On May 19, 2016, the United States Court of Appeals for the Sixth Circuit affirmed the dismissal of two cases brought by investors in certain Morgan Keegan-affiliated investment funds stemming from losses incurred in the wake of the global credit crisis. Stein v. Regions Morgan Keegan Select High Income Fund, Inc., et al., Case No. 15-5903; Canale Funeral Directors, Inc. v. Regions Morgan Keegan Select High Income Fund, Inc., et al., Case No. 15-5905. In a case of first impression in the Sixth Circuit, the court ruled that the plaintiffs had waited too long to file suit and their claims were therefore barred by the three- and five-year statutes of repose under the Securities Act of 1933 and the Securities Exchange Act of 1934, respectively.

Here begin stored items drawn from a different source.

/-- Settles O35. A step that does not complete an instruction ends in a raise, made in the state that differs by the
count, the host phase and the advance (R160, R161). -/
theorem faultingStepIsPrecise : Obligations.FaultingStepIsPrecise := by
  intro s t o hs hstep hexecuted
  rcases stepAction_cases hs with ⟨i, u, _, haction, _⟩ | ⟨k, u, hu, haction, _⟩
  · rw [hstep] at haction
    cases haction
    exact absurd rfl hexecuted
  · rw [hstep] at haction
    subst hu
    cases haction
    exact ⟨k, _, rfl, rfl, by rw [raiseFault, hs.1]⟩

/-- Settles O39. The decoder's answer is taken once, and its instruction runs in the advanced state (R81, R83). -/
theorem stepRunsDecodedInstruction : Obligations.StepRunsDecodedInstruction :=
  fun _ _ _ hs hr hd => step_of_decode_ok hs hr hd

/-- Settles O40. The two checks that precede the fetch (R81). -/
theorem haltedAndFaultedStepsDoNothing : Obligations.HaltedAndFaultedStepsDoNothing :=
  fun _ => ⟨step_of_halted, step_of_faulted⟩

/-- Settles O41. A running state answers the state of the host's STEP, and a faulted one a fault, so none refuses. -/
theorem stepAnswersNextUnlessFaulted : Obligations.StepAnswersNextUnlessFaulted := by
  intro s
  refine ⟨fun hrun => ⟨_, step_eq_stepAction hrun⟩, fun r hrefused => ?_⟩
  cases hrun : s.runState with
  | running => rw [step_eq_stepAction hrun] at hrefused; cases hrefused
  | faulted => rw [(step_of_faulted hrun).1] at hrefused; cases hrefused

/-- Settles O42, by `run_state` (R184). -/
theorem stepActionAgreesWithStep : Obligations.StepActionAgreesWithStep := by
  intro s
  refine ⟨step_eq_stepAction, fun hrun => ?_⟩
  obtain ⟨hstep, haction⟩ := step_of_faulted hrun
  exact ⟨by rw [haction], _, _, _, by rw [haction], hstep⟩

/-- Settles O57. Loading the 19 bytes just stored gives the canonical record, which decodes to its instruction (R53,
R85). -/
theorem storedRecordIsExecuted : Obligations.StoredRecordIsExecuted := by
  intro s i hs hr
  have hload : Memory.load (Memory.store s.mem s.ip.toNat (encode i)) s.ip.toNat 19 = encode i := by
    have h := load_store_same s.mem s.ip.toNat (encode i)
    rwa [length_encode] at h
  have hdecode := decode_encode_append i []
  rw [List.append_nil, ← hload] at hdecode
  exact step_of_decode_ok (s := { s with mem := Memory.store s.mem s.ip.toNat (encode i) }) hs hr hdecode

/-- Settles O58. The record has been decoded before its store is made, and the 8 bytes at `ip` are in range because the
19 of the record are (R83). -/
theorem selfOverwritingMovRunsAsDecoded : Obligations.SelfOverwritingMovRunsAsDecoded := by
  intro s v rest hs hr hd
  have hword : InRange (handlerState s) s.ip 8 := by
    show s.ip.toNat + 8 ≤ s.cfg.memSize.toNat
    omega
  have hsrc : locate (handlerState s) (.const v) .read = .ok (.imm v) := rfl
  have hdst : locate (handlerState s) (.memAbs s.ip) .write = .ok (.mem s.ip) := locateMem_of_inRange hword
  have hstep := (step_of_decode_ok hs hr hd).trans (exec_of_effect_ok (effect_mov_of_located hsrc hdst))
  exact ⟨_, hstep, memRead_eq_ok.mpr ⟨hword, (readMem_writeMem_same (handlerState s) s.ip v).symm⟩, rfl,
    fun b hb => byte_writeMem_outside (handlerState s) s.ip .w8 v hb⟩

end Sys2Proof.Machine
end

section
/-! Frames: what an instruction that answers next leaves unchanged (10_state.md R39). -/

namespace Sys2Proof.Machine

open Sys2Proof

/-- The registers and memory differ at the destination alone: no register but the one it names, and no byte outside the
8 it resolves to (R39). -/
structure DestinationFrame (s t : State) (dst : Operand) : Prop where
  otherRegs : ∀ j : Fin 8, (∀ w, dst = .reg w → w.toNat ≠ j.val) → t.regs[j] = s.regs[j]
  otherBytes : ∀ a, locate s dst .write = .ok (.mem a) →
    ∀ b, b < a.toNat ∨ a.toNat + 8 ≤ b → Memory.byte t.mem b = Memory.byte s.mem b
  noStore : (∀ a, locate s dst .write ≠ .ok (.mem a)) → t.mem = s.mem
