-- ==== Sys2Proof/Machine/Ops.lean ====
section
/-! DEFINITION. Machine/Ops.lean: the shared operations of the master: emitting an event (60_exceptions.md rule R166),
performing an operation's list of events (10_state.md rule R17), taking an exception (R167), returning to the host (R16),
and reading the host's next call (log entry 10). There is no return from an exception (R170): nothing is saved and nothing
is restored. -/

namespace Sys2Proof.Machine

/-- The answer of one step or operation. -/
abbrev Answered := Host.Outcome State Fault Refusal

/-- How an operation in progress stands. -/
inductive Flow where
  /-- it goes on -/
  | run (s : State)
  /-- an exception ends it and every operation that called it (R167) -/
  | raised (x : Exception) (s : State)
  /-- an event never completes, so it never returns (R163) -/
  | hung (s : State)
  /-- a fault or a refusal: nothing more is claimed -/
  | stop (e : Stop)

/-- Goes on with `k` if the operation goes on. -/
def Flow.andThen (f : Flow) (k : State → Flow) : Flow :=
  match f with
  | .run s => k s
  | .raised x s => .raised x s
  | .hung s => .hung s
  | .stop e => .stop e

/-- The environment's answer to the next event: the next scripted one, or a free value (R166; log entry 3). -/
def State.nextAnswer (s : State) : Answer :=
  match s.answers with
  | a :: _ => a
  | [] => Config.freeAnswer s.trace.length

/-- The excess of the next wait over its minimum: the next scripted one, or a free value (R90; log entry 4). -/
def State.nextExcess (s : State) : Nat :=
  match s.waits with
  | d :: _ => d
  | [] => Config.freeWaitExcess s.trace.length

/-- The environment's answer is used up. -/
def State.popAnswer (s : State) : State := { s with answers := s.answers.tail }

/-- The wait's excess is used up. -/
def State.popWait (s : State) : State := { s with waits := s.waits.tail }

/-- Appends an event and its outcome to the trace (R18, R166). -/
def State.record (e : Event) (o : EventOutcome) (s : State) : State :=
  { s with trace := s.trace ++ [⟨e, o⟩] }

/-- The event takes effect: on the master's pins, then on the slave (R166). -/
def State.deliver (e : Event) (s : State) : Except Stop State :=
  match e with
  | .pinCfg p v =>
    match s.slave.onPin p v with
    | .ok S => .ok { s with master := { s.master with pins := s.master.pins.set p (some v) }, slave := S }
    | .error x => .error x
  | .pin p v =>
    match s.slave.onPin p v with
    | .ok S => .ok { s with master := { s.master with pins := s.master.pins.set p (some v) }, slave := S }
    | .error x => .error x
  | .wait us => .ok { s with slave := s.slave.onWait us }
  | .tx bs =>
    match s.slave.receive s.master.pins bs with
    | .ok S => .ok { s with slave := S }
    | .error x => .error x

/-- What a failed event leaves (R168, R169): the written pin is `_|_`; of the slave what the environment drew. -/
def State.deliverFailed (e : Event) (drawn : List Bool) (s : State) : Except Stop State :=
  match e with
  | .pinCfg p _ =>
    .ok { s with master := { s.master with pins := s.master.pins.set p none }, slave := s.slave.failedPin p drawn }
  | .pin p _ =>
    .ok { s with master := { s.master with pins := s.master.pins.set p none }, slave := s.slave.failedPin p drawn }
  | .wait _ => .ok s
  | .tx bs =>
    match s.slave.failedTx s.master.pins bs drawn with
    | .ok S => .ok { s with slave := S }
    | .error x => .error x

/-- `emit(e)` for a `PinCfg`, `Pin` or `Tx` event (R166). -/
def emit (e : Event) (s : State) : Flow :=
  match s.nextAnswer with
  | .ok =>
    match State.deliver e (s.popAnswer.record e .ok) with
    | .ok t => .run t
    | .error x => .stop x
  | .fail drawn =>
    match State.deliverFailed e drawn (s.popAnswer.record e .fail) with
    | .ok t => .raised (.transmissionError s.trace.length e) t
    | .error x => .stop x
  | .hang => .hung (s.popAnswer.record e .hang)

/-- `draw d >= k; emit(Wait(d))`: a wait neither fails nor hangs (R90, R166). -/
def holdFor (k : Nat) (s : State) : Flow :=
  let d := k + s.nextExcess
  match State.deliver (.wait d) (s.popWait.record (.wait d) .ok) with
  | .ok t => .run t
  | .error x => .stop x

/-- One element of an operation's event list (R17): an event, or a wait of a drawn length. -/
inductive Action where
  | event (e : Event)
  | hold (atLeast : Nat)
  deriving DecidableEq, Repr

/-- Performs one element. -/
def perform (a : Action) (s : State) : Flow :=
  match a with
  | .event e => emit e s
  | .hold k => holdFor k s

/-- Performs an operation's event list in order, each element after the one before it completed (R17, R57). -/
def performAll : List Action → State → Flow
  | [], s => .run s
  | a :: as, s => (perform a s).andThen (performAll as)

/-- Command frames, one for each byte (R65, R106, R107). -/
def commandFrames (bs : List Byte) : List Action := (bs.flatMap commandFrame).map .event

/-- One data frame with one burst (R65, R109). -/
def burstFrame (bs : List Byte) : List Action := (dataFrame bs).map .event

/-- The reset pulse: five elements, the waits of drawn length (R90). -/
def resetPulse : List Action :=
  [.event (.pin .res true), .hold Config.tResPre, .event (.pin .res false), .hold Config.tResLow,
   .event (.pin .res true)]

/-- The elements of RENDER for a geometry and a buffer content (R83). -/
def renderActions (P : Params) (w h : Nat) (content : List Byte) : List Action :=
  commandFrames (renderBytes P w h) ++ burstFrame content

/-- TAKING AN EXCEPTION (R167, R180): control returns to the host with the exception, which is logged; nothing is saved, no
mode changes, no handler runs. -/
def State.takeException (x : Exception) (s : State) : State :=
  { s with log := s.log ++ [.exception x], outcome := some (.raised x) }

/-- The operation returns to the host (R16). -/
def State.giveBack (r : Result) (s : State) : State := { s with outcome := some (.returned r) }

/-- The master is stuck: the operation never returns (R163). -/
def State.hang (s : State) : State := { s with hung := true, outcome := some .hangs }

/-- A fault or a refusal as the answer of a step. -/
def Stop.answer : Stop → Answered
  | .fault f => .fault f
  | .refuse r => .refused r

/-- An entry added to the fault log, nothing else changed (R180). -/
def State.note (x : Logged) (s : State) : State := { s with log := s.log ++ [x] }

/-- The fault log after a step from this state: the log of the next state, or the log of this one with the fault or the refusal
that ended the run (R180; log entry 20). -/
def State.logAfter (s : State) (r : Answered) : List Logged :=
  match r with
  | .next t => t.log
  | .fault f => s.log ++ [.fault f]
  | .refused x => s.log ++ [.refusal x]

/-- The end of an operation, as the host sees it (R16, R167). -/
def Flow.finish (r : Result) (f : Flow) : Answered :=
  match f with
  | .run s => .next (s.giveBack r)
  | .raised x s => .next (s.takeException x)
  | .hung s => .next s.hang
  | .stop e => e.answer

/-- A stuck master starts nothing: the host's one thread is still inside the operation that hangs (R57, R163; log
entry 8), so none of the call's own refusals is looked at (DESIGN CHOICE, log entry 13). -/
def whenFree (s : State) (k : Answered) : Answered := if s.hung then .next s else k

/-- An operation of the internal interface: admitted once the pins are configured (R85). -/
def runInternal (acts : List Action) (s : State) : Answered :=
  whenFree s (if s.internalAdmitted then (performAll acts s).finish .unit else .refused .pinsNotConfigured)

/-- The frame buffer's bytes 0 to N-1 (R83, R154); one that does not exist has no value to read (R7, R42; log entry 15). -/
def State.fbBytes (n : Nat) (s : State) : Except Stop (List Byte) :=
  match s.master.fb.readRange 0 n with
  | some bs => .ok bs
  | none => .error (.fault (.unwrittenState .frameBuffer))

/-- The geometry registers (R11); reading `_|_` is a fault (R7, R42; log entry 15). -/
def State.geometry (s : State) : Except Stop (Nat × Nat) :=
  match s.master.width, s.master.height with
  | some w, some h => .ok (w, h)
  | none, _ => .error (.fault (.unwrittenState .width))
  | some _, none => .error (.fault (.unwrittenState .height))

/-- The body of RENDER, without its lifecycle check (R83). -/
def renderBody (s : State) : Flow :=
  match s.geometry with
  | .error e => .stop e
  | .ok (w, h) =>
    match s.fbBytes (bufferSize w h) with
    | .error e => .stop e
    | .ok content => performAll (renderActions s.params w h content) s

/-- The refusal of an encoded line that is no instruction (R74). -/
def decodeRefusal : DecodeError → Refusal
  | .unknownCommand b => .unknownCommand b
  | .unknownHostOp _ => .unknownHostOp
  | .notAByte _ => .notAByte
  | .malformed => .malformedRequest

/-- What reading the host's next call gives. -/
inductive Fetched where
  | nothing
  | instr (i : Instr) (s : State)
  | reject (r : Refusal)

/-- Takes the host's next call off the queue and decodes it (log entry 10). A line that is no instruction is refused here, before the
admission of R85 and whatever the slave's decoder state (DESIGN CHOICE, log entries 16 and 26). -/
def State.fetch (s : State) : Fetched :=
  match s.requests with
  | [] => .nothing
  | p :: rest =>
    match decode s.params p with
    | .ok i => .instr i { s with requests := rest }
    | .error e => .reject (decodeRefusal e)

end Sys2Proof.Machine
end

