-- ==== Sys2Proof/Certificates/Slice0/Obligations.lean ====
section
/-! DEFINITION. Certificates/Slice0/Obligations.lean: the statements for the provers. Each docstring names the rules it
formalises. Where a statement rests on a decision the spec marks as its own, or on an entry of the assumption log, its docstring
says so. No statement rests on the value of a free value: event answers and wait lengths are quantified over. -/

open Sys2Proof Sys2Proof.Machine

/-! ## Encoding and decoding -/

/-- Decoding the encoded line of any instruction gives it back, with every operand, whatever legal opcode bytes the controller has
(rules R66 to R70, R77, R78; the form of an encoded line is the model's, log entry 10). -/
def Obligations.EncodeThenDecode : Prop := ∀ (P : Params) (i : Instr), decode P (encode P i) = .ok i

/-- Every encoded line has one meaning, whatever legal opcode bytes the controller has: what decodes is the encoding of what it
decodes to. The one call left aside, CONSTRUCT with fewer than five arguments, takes the defaults 128 and 64 (R4, R80) and the
opaque default pins, or is rejected (log entries 10, 11, 16). -/
def Obligations.DecodeThenEncode : Prop :=
  ∀ P : Params,
  (∀ (p : Packet) (i : Instr), decode P p = .ok i → (∀ args, p = .call 0x0 args → 5 ≤ args.length) → encode P i = p) ∧
  decode P (.call 0x0 []) = .ok (.construct 128 64 Config.defaultPins) ∧
  (∀ w, decode P (.call 0x0 [w]) = .ok (.construct w 64 Config.defaultPins)) ∧
  (∀ w h, decode P (.call 0x0 [w, h]) = .ok (.construct w h Config.defaultPins)) ∧
  (∀ args, args.length = 3 ∨ args.length = 4 → decode P (.call 0x0 args) = .error .malformed)

/-- From Idle the slave's byte decoder takes the bytes of a command as exactly that command, for every command and operand, and
then goes on with the bytes that follow (R73, R119; a command takes effect with its last byte by decision D12). -/
def Obligations.SlaveDecodesWholeCommands : Prop :=
  ∀ (S : Slave) (rest : List Byte), S.dec = some .idle →
    (∀ m : C1, S.takeBytes (some false) ((Command.c1 m).opcode S.params :: rest) = (S.executeC1 m).takeBytes (some false) rest) ∧
    (∀ (m : C2) (a : Byte),
      S.takeBytes (some false) ((Command.c2 m).opcode S.params :: a :: rest) = (S.executeC2 m a).takeBytes (some false) rest) ∧
    (∀ (m : C3) (a b : Byte),
      S.takeBytes (some false) ((Command.c3 m).opcode S.params :: a :: b :: rest) =
        (S.executeC3 m a b).bind (fun S' => S'.takeBytes (some false) rest))

/-- Words written out from rules R66 to R70 and R77 decode to what they stand for (the opcode bytes are the spec's defaults, log
entry 2; a line that begins with another byte is no instruction by log entry 26). -/
def Obligations.SpecWordsDecode : Prop :=
  decode Config.defaults (.command [0xAE]) = .ok .displayOff ∧
  decode Config.defaults (.command [0x81, 0xFF]) = .ok (.setContrast 0xFF) ∧
  decode Config.defaults (.command [0x21, 0x00, 0x7F]) = .ok (.setColumnAddr 0x00 0x7F) ∧
  decode Config.defaults (.data 0x80) = .ok (.data 0x80) ∧
  decode Config.defaults (.call 0x3 [0x81, 0xFF]) = .ok (.wcmd 0x81 (some 0xFF)) ∧
  decode Config.defaults (.call 0xC []) = .ok .rawbytes ∧
  decode Config.defaults (.command [0xE3]) = .error (.unknownCommand 0xE3) ∧
  decode Config.defaults (.call 0x7 []) = .error (.unknownHostOp 0x7)
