/-- A data frame that completes (R109). -/
theorem perform_burst {s : State} {bytes : List Byte} (hp : s.slave.phase = .ready) (hr : s.master.pins.res = some true)
    (ha : s.answers.take 5 = List.replicate 5 .ok) :
    performAll (burstFrame bytes) s = match s.slave.takeBytes (some true) bytes with
      | .ok S => .run { s with
          master := { s.master with pins := ⟨some true, some true, s.master.pins.res⟩ }
          trace := s.trace ++ okEntries (dataFrame bytes)
          slave := S
          answers := s.answers.drop 5 }
      | .error x => .stop x := by
  rw [burstFrame, performAll_events (es := dataFrame bytes) ha, deliverAll_dataFrame bytes hp hr]
  cases s.slave.takeBytes (some true) bytes <;> rfl

/-- An admitted command, when its events complete (R76). -/
theorem send_runs {s : State} {bytes : List Byte} {S : Slave} (hl : s.LinkUp) (hne : bytes ≠ []) (ha : s.Answers (4 * bytes.length))
    (ht : s.slave.takeBytes (some false) bytes = .ok S) :
    runInternal (commandFrames bytes) s = .next (s.afterEvents (bytes.flatMap commandFrame) true false S .unit) := by
  rw [runInternal_admitted _ ha.1 hl.1, perform_frames hne hl.2.1 hl.2.2 ha.2, ht]
  simp only [Flow.finish_run, State.giveBack, State.afterEvents, len_frames]

/-- A command the slave gives no meaning. -/
theorem send_stops {s : State} {bytes : List Byte} {e : Stop} (hl : s.LinkUp) (hne : bytes ≠ []) (ha : s.Answers (4 * bytes.length))
    (ht : s.slave.takeBytes (some false) bytes = .error e) :
    runInternal (commandFrames bytes) s = e.answer := by
  rw [runInternal_admitted _ ha.1 hl.1, perform_frames hne hl.2.1 hl.2.2 ha.2, ht]
  rfl

/-- An admitted data frame, when its events complete. -/
theorem burst_runs {s : State} {bytes : List Byte} {S : Slave} (hl : s.LinkUp) (ha : s.Answers 5)
    (ht : s.slave.takeBytes (some true) bytes = .ok S) :
    runInternal (burstFrame bytes) s = .next (s.afterEvents (dataFrame bytes) true true S .unit) := by
  rw [runInternal_admitted _ ha.1 hl.1, perform_burst hl.2.1 hl.2.2 ha.2, ht]
  simp [State.giveBack, State.afterEvents, dataFrame]

theorem Slave.idle_self {S : Slave} (hd : S.dec = some .idle) : { S with dec := some .idle } = S := by
  cases S; simp at hd; subst hd; rfl

/-- Two cells inside the columns of the RAM never share an address (R45; log entry 19). -/
theorem ramAddr_inj {P : Params} {p c p' c' : Nat} (hc : c < P.ramCols) (hc' : c' < P.ramCols)
    (h : ramAddr P p c = ramAddr P p' c') : p = p' ∧ c = c' := by
  have hd : ∀ p c, c < P.ramCols → (p * P.ramCols + c) / P.ramCols = p ∧ (p * P.ramCols + c) % P.ramCols = c := by
    intro p c hc
    rw [Nat.mul_comm]
    exact ⟨by rw [Nat.mul_add_div (by omega), Nat.div_eq_of_lt hc, Nat.add_zero], by rw [Nat.mul_add_mod, Nat.mod_eq_of_lt hc]⟩
  simp only [ramAddr] at h
  exact ⟨by rw [← (hd p c hc).1, h, (hd p' c' hc').1], by rw [← (hd p c hc).2, h, (hd p' c' hc').2]⟩

/-- A cell inside the RAM has an address below its size. -/
theorem ramAddr_lt {P : Params} {p c : Nat} (hp : p < P.ramPages) (hc : c < P.ramCols) :
    ramAddr P p c < P.ramPages * P.ramCols := by
  have := Nat.mul_le_mul_right P.ramCols hp
  rw [Nat.succ_mul] at this
  simp only [ramAddr]; omega

/-- One data byte of a slave that can take it (R137, R49). -/
theorem Slave.dataByte_mapped {S : Slave} {cs ce cp ps pe pp : Nat} (b : Byte) (h : S.MapAt cs ce cp ps pe pp) :
    S.dataByte b = .ok { S with
          ram := S.ram.write (ramAddr S.params pp cp) b
          colPtr := some (if cp = ce then cs else cp + 1)
          pagePtr := some (if cp = ce then (if pp = pe then ps else pp + 1) else pp) } := by
  obtain ⟨hd, hm, h1, h2, h3, h4, h5, h6, c1, c2, c3, p1, p2, p3⟩ := h
  exact Slave.dataByte_ok.mpr ⟨⟨0, cs, ce, cp, ps, pe, pp⟩, hd, Slave.mapRegs_ok.mpr ⟨hm, h1, h2, h3, h4, h5, h6⟩, rfl, by simp; omega, by simp; omega, rfl⟩

/-- The reset line high, between operations (R115). -/
theorem Slave.resetHigh_held {S : Slave} (h : S.LowPhaseHeld) : ∃ S', S.onPin .res true = .ok S' ∧ S'.phase ≠ .inReset := by
  cases hp : S.phase with
  | inReset =>
    obtain ⟨t, ht, hle⟩ := h hp
    exact ⟨S.afterReset, by simp [Slave.onPin, Slave.onReset, hp, ht, S.params.legal.2.2.2.2.trans hle], by simp [Slave.afterReset]⟩
  | unknown => exact ⟨S, by simp [Slave.onPin, Slave.onReset, hp], by simp [hp]⟩
  | ready => exact ⟨S, by simp [Slave.onPin, Slave.onReset, hp], by simp [hp]⟩

/-- The reset pulse, when its pin events complete (R90, R43). -/
theorem perform_reset {s : State} (h : s.slave.LowPhaseHeld) (ha : s.answers.take 3 = List.replicate 3 .ok) :
    ∃ d1 d2, 1000 ≤ d1 ∧ 10000 ≤ d2 ∧ (∀ e1 e2 rest, s.waits = e1 :: e2 :: rest → d1 = 1000 + e1 ∧ d2 = 10000 + e2) ∧
      performAll resetPulse s = .run { s with
        master := { s.master with pins := { s.master.pins with res := some true } }
        trace := s.trace ++
          okEntries [.pin .res true, .wait d1, .pin .res false, .wait d2, .pin .res true]
        slave := { Slave.powerOn s.params with phase := .ready, dec := some .idle, resLowUs := some d2 }
        answers := s.answers.drop 3
        waits := s.waits.drop 2 } := by
  obtain ⟨S1, h1, hn⟩ := Slave.resetHigh_held h
  match hans : s.answers with
  | [] => simp [hans] at ha
  | [_] => simp [hans] at ha
  | [_, _] => simp [hans] at ha
  | x :: y :: z :: rest =>
    simp [hans, List.replicate] at ha
    obtain ⟨rfl, rfl, rfl⟩ := ha
    let s1 : State := { s with master := { s.master with pins := s.master.pins.set .res (some true) }, trace := s.trace ++ [⟨.pin .res true, .ok⟩], answers := .ok :: .ok :: rest, slave := S1 }
    let d1 := 1000 + s1.nextExcess
    have hw1 : S1.onWait d1 = S1 := by
      unfold Slave.onWait; split <;> simp_all
    let s2 : State := { s1 with trace := s1.trace ++ [⟨.wait d1, .ok⟩], waits := s.waits.tail }
    let s3 : State := { s2 with master := { s.master with pins := s.master.pins.set .res (some false) }, trace := s2.trace ++ [⟨.pin .res false, .ok⟩], answers := .ok :: rest, slave := { S1 with phase := .inReset, resLowUs := some 0 } }
    let d2 := 10000 + s3.nextExcess
    refine ⟨d1, d2, by omega, by omega, ?_, ?_⟩
    · intro e1 e2 r hw
      simp [d1, d2, State.nextExcess, s1, s2, s3, hw]
    have p1 : perform (.event (.pin .res true)) s = .run s1 := by
      simp [perform, emit, State.nextAnswer, hans, State.deliver, h1, State.record, State.popAnswer, s1]
    have p2 : perform (.hold Config.tResPre) s1 = .run s2 := by
      simp only [perform, holdFor_eq]
      show Flow.run _ = Flow.run _
      have : Slave.onWait (Config.tResPre + s1.nextExcess) s1.slave = s1.slave := hw1
      rw [this]; rfl
    have p3 : perform (.event (.pin .res false)) s2 = .run s3 := by
      simp [perform, emit, State.nextAnswer, s2, s1, State.deliver, Slave.onPin, Slave.onReset, State.record, State.popAnswer, s3, Pins.set]
    have p4 : perform (.hold Config.tResLow) s3 = .run { s3 with trace := s3.trace ++ [⟨.wait d2, .ok⟩], waits := s.waits.tail.tail, slave := { S1 with phase := .inReset, resLowUs := some d2 } } := by
      simp only [perform, holdFor_eq]
      simp [s3, Slave.onWait, s2, s1, d2, Config.tResLow]
    simp only [resetPulse, performAll, p1, p2, p3, p4, Flow.andThen_run]
    have : s.slave.params.tResLowCtrl ≤ d2 := s.slave.params.legal.2.2.2.2.trans (by simp [Config.tResLow, d2])
    have hpar : S1.params = s.slave.params := Slave.onPin_params h1
    simp [perform, emit, State.nextAnswer, s3, s2, s1, State.deliver, Slave.onPin, Slave.onReset, State.record, State.popAnswer, this, okEntries, Pins.set, Slave.afterReset, hpar]
    match s.waits with
    | [] => rfl
    | [_] => rfl
    | _ :: _ :: _ => rfl

/-! ## More about flows -/

/-- What holds of the flow holds of the state the step answers, if the end of an operation keeps it. -/
theorem Flow.Holds.finish {P : State → Prop} {f : Flow} {r : Result} {t : State} (hf : f.Holds P) (h : f.finish r = .next t)
   (h1 : ∀ s r, P s → P (s.giveBack r)) (h2 : ∀ s x, P s → P (s.takeException x)) (h3 : ∀ s, P s → P s.hang) : P t := by
  rcases Flow.finish_next h with ⟨s, rfl, rfl⟩ | ⟨x, s, rfl, rfl⟩ | ⟨s, rfl, rfl⟩
  · exact h1 _ _ hf
  · exact h2 _ _ hf
  · exact h3 _ hf

theorem Flow.Holds.and {P R : State → Prop} {f : Flow} (h1 : f.Holds P) (h2 : f.Holds R) : f.Holds (fun s => P s ∧ R s) := by
  cases f <;> first | exact ⟨h1, h2⟩ | trivial

theorem Flow.Holds.mono {P R : State → Prop} {f : Flow} (h1 : f.Holds P) (h2 : ∀ s, P s → R s) : f.Holds R := by
  cases f <;> first | exact h2 _ h1 | trivial

/-- Whatever becomes of an event list, it leaves what no event touches. -/
theorem performAll_sameHost (as : List Action) (s : State) : (performAll as s).Holds (fun t => State.SameHost s t) := by
  cases h : performAll as s with
  | run t => exact (performAll_run h).1
  | raised x t =>
    obtain ⟨d, e, r, u, -, h1, h2⟩ := performAll_raised h
    exact (performAll_run h1).1.trans (emit_raised_frame h2).1
  | hung t =>
    obtain ⟨d, e, r, u, -, h1, h2⟩ := performAll_hung h
    obtain ⟨-, rfl⟩ := emit_hung.mp h2
    have := (performAll_run h1).1
    exact ⟨this.1, this.2, this.3, this.4, this.5, this.6, this.7, this.8⟩
  | stop e => trivial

The plaintiffs filed their respective complaints on October 13, 2013, more than five years after the securities at issue were actually offered to the public. Therefore, unless the three- and five-year repose periods were somehow tolled, plaintiffs' claims were clearly time-barred. Plaintiffs attempted to argue that the class action tolling doctrine, as set forth in the United States Supreme Court's decision in American Pipe & Const. Co. v. Utah, 414 U.S. 538 (1974), tolled the repose period during the pendency of two class actions involving the same funds. Recognizing a circuit split over the issue of whether a securities plaintiff can rely on a pending class action to toll a repose period (as opposed to a limitations period), the Sixth Circuit ultimately endorsed the Second Circuit's holding in Police & Fire Ret. Sys. of City of Detroit v. IndyMac MBS, Inc., 721 F.3d 95 (2d Cir. 2013), agreeing that tolling was incompatible with the concept of a statute of repose, and that the 1933 Act and 1934 Act "are indeed unequivocal in extinguishing liability" after a specified period of time. The court declined to follow the Tenth Circuit's holding in Joseph v. Wiles, 223 F.3d 1155 (10th Cir. 2000), which extended American Pipe to statutes of repose. This decision is significant because it highlights the circuit split on the issue of whether American Pipe tolling applies to the statute of repose.

Britt Latham and Joe Crace of Bass, Berry & Sims served as counsel to certain defendants in both cases and participated in the appeal.